インバル&都響のフランク 熱いロマンティスムに酔った!
2022年12月19日、東京文化会館で東京都交響楽団定期演奏会を聴いた。指揮はエリアフ・インバル。曲目は、前半にマルティン・ヘルムヒェンのピアノが加わってベートーヴェンのピアノ協奏曲第5番「皇帝」、後半に、セザール・フランクの交響曲ニ短調。
ピアノの貴公子として話題のヘルムヒェンなので期待したのだったが、どうも私の好みのピアニストではなかった。私はピアノ曲はあまり聴かないので、よくわからないのだが、どうも指づかいにムラがあるような気がする。「皇帝」の冒頭の華麗なピアノも、なんだか私には指の引っ掛かりがあるように聞こえる。歌心といえるのかもしれないが、私には美しく聞こえない。その後も、妙に性急で余裕を感じない。そのため構築性を感じない。第2楽章のリリシズムも私はあまり響かなかった。
ただオーケストラは、勢いがあり、若々しい。久しぶりのインバルの指揮だが、さすがというか。まったく年齢を感じさせない。
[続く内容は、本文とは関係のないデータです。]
-- ==== Sys2Proof/Machine/Flash.lean ====
section
/-! DEFINITION. The flash area as the part's own operations leave it (R178, R179, R184, R185, log 37): erasing,
programming, and what a read returns. -/

namespace Sys2Proof.Machine

/-- The flash as the part finds it: nothing is known of any page. -/
def Flash.asFound : Flash := ⟨List.replicate Config.flashPages .unknown⟩

/-- What is known of a page. -/
def Flash.page (f : Flash) (n : Nat) : FlashPage := f.pages.getD n .unknown

/-- A page is written. -/
def Flash.setPage (f : Flash) (n : Nat) (x : FlashPage) : Flash := ⟨f.pages.set n x⟩

/-- The pages from `i` on, those of a sector erased; a sector has 16 pages (R178). -/
def erasePages (sector : Nat) : Nat → List FlashPage → List FlashPage
  | _, [] => []
  | i, x :: rest => (if i / 16 = sector then .erased else x) :: erasePages sector (i + 1) rest

/-- A sector is erased. -/
def Flash.eraseSector (f : Flash) (sector : Nat) : Flash := ⟨erasePages sector 0 f.pages⟩

/-- An operation is issued. From the first erase the flash holds no marker (R184), so an erase acts as it is
issued; a page being programmed holds nothing that is known until the operation ends (R185). -/
def Flash.begin (f : Flash) : FlashOp → Flash
  | .erase k => f.eraseSector k
  | .program n _ => f.setPage n .unknown
  | .read => f

/-- An operation ends. -/
def Flash.finish (f : Flash) : FlashOp → Flash
  | .erase _ => f
  | .program n l => f.setPage n (.programmed l)
  | .read => f

/-- What a read returns for the byte at a place of a page that the read's event brings as b: an erased byte reads
0xFF (R178), a programmed one as it was programmed unless the flash has failed (R185), any other as brought. -/
def FlashPage.byte (failed : Bool) (x : FlashPage) (i : Nat) (b : Byte) : Byte :=
  match x with
  | .unknown => b
  | .erased => 0xFF
  | .programmed l =>
    match l[i]? with
    | some c => if failed then b else c
    | none => 0xFF

/-- What a read of the flash from an offset on returns, its event bringing the bytes of the list. -/
def Flash.answer (f : Flash) (failed : Bool) : Nat → List Byte → List Byte
  | _, [] => []
  | i, b :: rest => (f.page (i / 256)).byte failed (i % 256) b :: f.answer failed (i + 1) rest

end Sys2Proof.Machine
end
ピアノのアンコールは、シューマンだとのこと。本人が曲名を言ったが、「シューマン」以外は聞き取れなかった。これもとてもロマンティックな演奏で。歌心にあふれているといえるのだが、このような演奏は私には情緒的に揺れているような気がして落ち着かない。
後半のフランクは、打って変わって素晴らしかった。
まさに煮えたぎるようなロマンティスム。色彩的なオーケストラ。色彩的といっても、ラヴェルやドビュッシーのような印象派的な色彩ではなく、ドラクロアのような色彩とでもいうか。情念が渦巻き、音がダイナミックにたたきつけられる。しかし、形は崩れず、しっかりとした構築美が保たれている。フランクの交響曲のあるべき演奏だと思った。熱い音に私は何度か感動に震えた。都響の音色は本当に素晴らしい。金管楽器も色気のある音で、フランクにピッタリ。イングリッシュホルンの響きもとても美しかった。
久しぶりにインバルの指揮を堪能した。素晴らしかった。